▶ _What to do_:
All lines in the records below with the word "which" must be returned.

▶ _Records for the exercise_:
= Beginning of Section =

theorem windowConfig_takes (hlo : 7 ≤ u) (hhi : u ≤ 9) (h : s.writes (0x0910 + i) u bs) :
    let get := fun k => if k = u then leNat bs else s.dv (0x0910 + i) k
    (s.slot i).refs = 0 → s.windowOk i (get 7) (get 8) (get 9) = true → ∃ t, exec .windowConfigWrite s = .next t ∧ AnsweredWith dsOk s t ∧
      t.dv (0x0910 + i) u = leNat bs ∧ (t.slot i).configured = true ∧ (t.slot i).frames = [] ∧ (t.slot i).present = [] ∧
      (t.slot i).window = (if (s.slot i).state = .sealed then 1 else 0) ∧ ∀ j, j ≠ i.val → t.slot j = s.slot j := by
  intro get hrefs hok
  obtain ⟨f, r, l, hindex, hsub, hserve⟩ := served_of_writes h
  have hi : r.index - 0x0910 = i.val := by rw [hindex, Nat.add_sub_cancel_left]
  have hget (k : Nat) : (if r.sub = k then leNat bs else s.dv r.index k) = get k := by simp only [hindex, hsub, get, eq_comm]
  have hfree : ¬ (s.slot (r.index - 0x0910)).refs ≠ 0 := by rw [hi]; exact not_not.mpr hrefs
  have hplace : ¬ s.windowOk (r.index - 0x0910) (if r.sub = 7 then leNat bs else s.dv r.index 7) (if r.sub = 8 then leNat bs else s.dv r.index 8)
      (if r.sub = 9 then leNat bs else s.dv r.index 9) = false := by
    rw [hi, hget, hget, hget, hok]
    decide
  obtain ⟨hans, hsame⟩ := hserve s.windowConfig rfl (windowField_own hlo hhi) ((if_neg hfree).trans (if_neg hplace)) rfl rfl
  rw [hi] at hsame
  refine ⟨_, rfl, hans, ?_, ?_, ?_, ?_, ?_, fun j hj => ?_⟩
  · rw [hsame.dv, ← hindex, ← hsub]
    exact dv_setDv_self (s.withSessions l) r.index r.sub (leNat bs)
  · rw [hsame.slot, slot_modSlot_self]
  · rw [hsame.slot, slot_modSlot_self]; rfl
  · rw [hsame.slot, slot_modSlot_self]; rfl
  · rw [hsame.slot, slot_modSlot_self]; rfl
  · rw [hsame.slot, slot_modSlot_ne _ _ hj]; rfl

theorem windowConfig_busy (hlo : 7 ≤ u) (hhi : u ≤ 9) (h : s.writes (0x0910 + i) u bs) (hrefs : (s.slot i).refs ≠ 0) :
    ∃ t, exec .windowConfigWrite s = .next t ∧ AnsweredWith dsSlotBusy s t ∧ t.car = s.car := by
  obtain ⟨f, r, l, hindex, hsub, hserve⟩ := served_of_writes h
  have hbusy : (s.slot (r.index - 0x0910)).refs ≠ 0 := by rwa [hindex, Nat.add_sub_cancel_left]
  obtain ⟨hans, hsame⟩ := hserve s.windowConfig rfl (windowField_own hlo hhi) (if_pos hbusy) rfl rfl
  exact ⟨_, rfl, hans, hsame.car⟩

end

/-! ## WINDOW_FILL (R185, R186) -/

/-- Where every release has been made already, none is left to make. -/
theorem releaseTo_of_released {sl : Slot} {r : Nat} (h : r = sl.relOrd) (hnext : sl.relOrd ≤ sl.nextOrd) (n : Nat) : sl.releaseTo n r = sl := by
  subst h
  simp [Slot.releaseTo, Nat.max_eq_right hnext]

theorem othersOn_ms (s : State) (i : Nat) (f : Slot → Slot) : (s.othersOn i f).ms = s.ms := by
  unfold State.othersOn
  refine List.foldlRecOn (motive := fun t : State => t.ms = s.ms) _ _ rfl fun t ht k _ => ?_
  split
  · exact ht
  · exact ht

/-- What the next ordinal makes of its frame: READY where the frame still holds the block whole, else it begins to fill. -/
def Frame.entered (f : Frame) (tag : Nat × Nat) : Frame :=
  if decide (f.state = .released ∧ f.tag = some tag ∧ f.failed = []) then { f with state := .ready } else { state := .filling, tag := some tag }

theorem windowFill_of_lead {s : State} {i : SlotId} {j : Job} (hj : s.streamFor i = some j) (hsweep : s.hub.sweeping = false)
    (hblocks : (s.slot i).blockCount ≠ 0) (hrel : s.releasedTo j = (s.slot i).relOrd) (hord : (s.slot i).relOrd ≤ (s.slot i).nextOrd)
    (hlead : (s.slot i).nextOrd < s.releasedTo j + s.depthOf i) :
    let q := (s.slot i).nextOrd
    let f := (s.slot i).frame (q % s.winFrames i)
    ∃ u : State, u.ms = s.ms ∧ s.windowFill i = u.setSlot i { s.slot i with
      frames := mset (s.slot i).frames (q % s.winFrames i) (f.entered (i.val, q % (s.slot i).blockCount)), nextOrd := q + 1 } := by
  intro q f
  let release := fun (x : Slot) => x.releaseTo (s.winFrames i) (s.releasedTo j)
  have hslot : (s.modSlot i release).slot i = s.slot i := by rw [slot_modSlot_self]; exact releaseTo_of_released hrel hord _
  have hdepth : (s.modSlot i release).depthOf i = s.depthOf i := by
    show min (min (max ((s.modSlot i release).slot i).depth _) _) _ = _
    rw [hslot]; rfl
  have hopen : ¬ (s.releasedTo j + (s.modSlot i release).depthOf i ≤ ((s.modSlot i release).slot i).nextOrd ∨
      (s.modSlot i release).hub.sweeping = true ∨ ((s.modSlot i release).slot i).blockCount = 0) := by
    rw [hslot, hdepth, not_or, not_or, modSlot_hub, hsweep]
    exact ⟨Nat.not_le.mpr hlead, Bool.false_ne_true, hblocks⟩
  simp only [State.windowFill, hj]
  refine ⟨if decide (f.state = .released ∧ f.tag = some (i.val, q % (s.slot i).blockCount) ∧ f.failed = []) then s.modSlot i release
    else (s.modSlot i release).othersOn i (fun x => { x with frames := mdel x.frames (q % s.winFrames i) }), ?_, (if_neg hopen).trans ?_⟩
  · split
    · rfl
    · exact othersOn_ms _ _ _
  · simp only [release] at hslot
    simp only [hslot]
    rfl
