-- ==== Sys2Proof/WellFormed.lean ====
section
/-! DEFINITION. Two checks on requests. `Instr.WellFormed`: the request has a request word (R51), which
is what the encoder needs. `Instr.OperandOk`: the operand is what the operation asks for (R80, R100),
which decides between a result and an error; a request that fails it is still served. -/

namespace Sys2Proof

/-- The symbol is one of the bits 0 and 1 (R7). -/
abbrev IsBit (x : Sym) : Prop := x = 0 ∨ x = 1

/-- The request can be put in `REQ`: at most 7 symbols, every one a bit (R51). -/
abbrev Instr.WellFormed (i : Instr) : Prop :=
  i.operand.length ≤ 7 ∧ ∀ x ∈ i.operand, IsBit x

/-- The operand is well-formed for its operation: exactly 4 or 7 symbols, every one a bit (R80, R100). -/
abbrev Instr.OperandOk (i : Instr) : Prop :=
  i.operand.length = i.op.arity ∧ ∀ x ∈ i.operand, IsBit x

end Sys2Proof
end

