-- ==== Sys2Proof/Machine/Ops.lean ====
section
/-! DEFINITION. The two shared operations: ending a transaction with an error and delivering a response.
The block has no registers and no memory to operate on. -/

namespace Sys2Proof.Machine

/-- `raise E` (R8, R124): the transaction ends with the response `Err(E)`, "that response is the whole
effect". Nothing is saved, no mode changes and control goes nowhere, and there is no return from it
(R125): this is all that stands for taking an exception. -/
def raise (e : CodecError) : Response := .err e

/-- Delivering a response to the host: it is appended to the observation of the run (R149) and is the
whole effect of a transaction, which writes no state of the block (R35). -/
def deliver (r : Response) (s : State) : Outcome :=
  .next { s with responses := s.responses ++ [r] }

end Sys2Proof.Machine
end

= End of Section =

▶ _Written answer_:
/-! DEFINITION. Two checks on requests. `Instr.WellFormed`: the request has a request word (R51), which
which decides between a result and an error; a request that fails it is still served. -/
whole effect of a transaction, which writes no state of the block (R35). -/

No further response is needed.